*RECORDS SHOWN*:
-- ==== Sys2Proof/Machine/Bits.lean ====
section
/-!
DEFINITION. Bit fields, byte order, signed readings and the two cyclic redundancy checks the spec names. Every other file
takes its fields apart with these.
-/
namespace Sys2Proof.Machine

/-- Bits `[hi:lo]` of a natural number. -/
def bits (x hi lo : Nat) : Nat := (x >>> lo) % 2 ^ (hi + 1 - lo)

/-- Bit `i` of a natural number. -/
def bit (x i : Nat) : Bool := (x >>> i) % 2 == 1

/-- One or zero. -/
def b2n (b : Bool) : Nat := if b then 1 else 0

/-- `x` with bits `[hi:lo]` replaced by the low bits of `v`. -/
def putBits (x hi lo v : Nat) : Nat :=
  x - (bits x hi lo) * 2 ^ lo + (v % 2 ^ (hi + 1 - lo)) * 2 ^ lo

/-- Bits `[hi:lo]` of a word, right-aligned. -/
def fld (w : Word) (hi lo : Nat) : Nat := bits w.toNat hi lo

/-- Bit `i` of a word. -/
def wbit (w : Word) (i : Nat) : Bool := w.getLsbD i

/-- A word with bits `[hi:lo]` replaced. -/
def setFld (w : Word) (hi lo v : Nat) : Word := BitVec.ofNat 32 (putBits w.toNat hi lo v)

/-- A word with bit `i` replaced. -/
def setBit (w : Word) (i : Nat) (b : Bool) : Word := setFld w i i (b2n b)

/-- A word of a natural number, modulo 2³². -/
def wd (x : Nat) : Word := BitVec.ofNat 32 x

/-- A byte of a natural number, modulo 256. -/
def by8 (x : Nat) : Byte := BitVec.ofNat 8 x

/-- The signed reading of an `n`-bit value. -/
def sgn (n x : Nat) : Int := if x % 2 ^ n < 2 ^ (n - 1) then (x % 2 ^ n : Nat) else ((x % 2 ^ n : Nat) : Int) - 2 ^ n

/-- The `n`-bit two's complement pattern of an integer. -/
def unsgn (n : Nat) (x : Int) : Nat := (x % (2 ^ n : Nat)).toNat

/-- Quotient rounded up. -/
def ceilDiv (a b : Nat) : Nat := (a + b - 1) / b

/-- A value of which 0 acts as 1 (so many fields say so). -/
def atLeast1 (x : Nat) : Nat := if x = 0 then 1 else x

/-- `n` bytes of `x`, most significant first. -/
def beBytes : Nat → Nat → Bytes
  | 0, _ => []
  | n + 1, x => by8 (x >>> (8 * n)) :: beBytes n x

/-- `n` bytes of `x`, least significant first. -/
def leBytes : Nat → Nat → Bytes
  | 0, _ => []
  | n + 1, x => by8 x :: leBytes n (x >>> 8)

/-- The value of bytes, most significant first. -/
def beNat (bs : Bytes) : Nat := bs.foldl (fun a b => a * 256 + b.toNat) 0

/-- The value of bytes, least significant first. -/
def leNat : Bytes → Nat
  | [] => 0
  | b :: bs => b.toNat + 256 * leNat bs

/-- `n` bytes from offset `o`; bytes past the end are left out. -/
def slice (bs : Bytes) (o n : Nat) : Bytes := (bs.drop o).take n

/-- Big-endian value of `n` bytes at offset `o`. -/
def beAt (bs : Bytes) (o n : Nat) : Nat := beNat (slice bs o n)

/-- Little-endian value of `n` bytes at offset `o`. -/
def leAt (bs : Bytes) (o n : Nat) : Nat := leNat (slice bs o n)

/-- Bytes with the run `v` written at offset `o`, where the run lies inside. -/
def patch (bs : Bytes) (o : Nat) (v : Bytes) : Bytes :=
  bs.take o ++ v.take (bs.length - o) ++ bs.drop (o + v.length)

/-- The little-endian 32-bit words of a run of bytes; a short last word is padded with zeros (R455). -/
def wordsOf : Bytes → List Word
  | a :: b :: c :: d :: r => wd (leNat [a, b, c, d]) :: wordsOf r
  | [] => []
  | r => [wd (leNat r)]

/-- The bytes of words, little-endian (R4, R455). -/
def bytesOf : List Word → Bytes
  | [] => []
  | w :: ws => leBytes 4 w.toNat ++ bytesOf ws

/-- Word `i` of a list, zero past its end. -/
def wAt (ws : List Word) (i : Nat) : Nat := (ws.getD i 0).toNat

/-- The wide value of consecutive words, least significant first (R455). -/
def wide : List Word → Nat
  | [] => 0
  | w :: ws => w.toNat + 2 ^ 32 * wide ws

/-- Eight steps of a reflected CRC register. -/
def crcBits (poly : Nat) : Nat → Nat → Nat
  | 0, c => c
  | k + 1, c => crcBits poly k (if c % 2 = 1 then (c / 2).xor poly else c / 2)

/-- A reflected 32-bit CRC with initial value and final XOR all ones. -/
def crcRefl (poly : Nat) (bs : Bytes) : Nat :=
  (bs.foldl (fun c b => crcBits poly 8 (c.xor b.toNat)) 0xFFFFFFFF).xor 0xFFFFFFFF

/-- CRC-32C, Castagnoli (R31). -/
def crc32c (bs : Bytes) : Nat := crcRefl 0x82F63B78 bs

/-- CRC-32 of IEEE 802.3, the frame check sequence. -/
def crc32 (bs : Bytes) : Nat := crcRefl 0xEDB88320 bs

/-- The four FCS bytes in the order they are sent. -/
def fcsBytes (bs : Bytes) : Bytes := leBytes 4 (crc32 bs)

/-- A stomped FCS: the complement of the right one (R104). -/
def stompBytes (bs : Bytes) : Bytes := leBytes 4 ((crc32 bs).xor 0xFFFFFFFF)

/-- One bit of the CRC-8 of R428 over a register value. -/
def crc8Step (c : Nat) (b : Bool) : Nat :=
  let t := (c / 128 % 2).xor (b2n b)
  if t = 1 then ((c * 2) % 256).xor 0x07 else (c * 2) % 256

/-- CRC-8 of the top `n` bits of a number of `n` bits, fed from the highest down (R428). -/
def crc8 (x : Nat) : Nat → Nat → Nat
  | 0, c => c
  | n + 1, c => crc8 x n (crc8Step c (bit x n))

/-- The one's complement sum of 16-bit words, folded, of a run of bytes. -/
def onesSum : Bytes → Nat
  | a :: b :: r => a.toNat * 256 + b.toNat + onesSum r
  | [a] => a.toNat * 256
  | [] => 0

/-- A sum folded to 16 bits. -/
def fold16 (x : Nat) : Nat :=
  let y := x % 65536 + x / 65536
  let z := y % 65536 + y / 65536
  z % 65536 + z / 65536

/-- The Internet checksum of a run of bytes. -/
def inetSum (bs : Bytes) : Nat := 65535 - fold16 (onesSum bs)

/-- The numbers `0 … n - 1`. -/
def upto (n : Nat) : List Nat := List.range n

/-- A member put into a list in order, after its equals. -/
def insertBy {α : Type} (le : α → α → Bool) (x : α) : List α → List α
  | [] => [x]
  | y :: ys => if le y x then y :: insertBy le x ys else x :: y :: ys
/-- A list put in order, equals in the order they had. -/
def sortBy {α : Type} (le : α → α → Bool) (xs : List α) : List α := xs.foldl (fun acc x => insertBy le x acc) []

end Sys2Proof.Machine
end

*WHAT YOU ARE ASKED TO DO*:
Check each line of the listing above for the string "register" and return those that contain it.

*WRITTEN SOLUTION*:
/-- Eight steps of a reflected CRC register. -/
/-- One bit of the CRC-8 of R428 over a register value. -/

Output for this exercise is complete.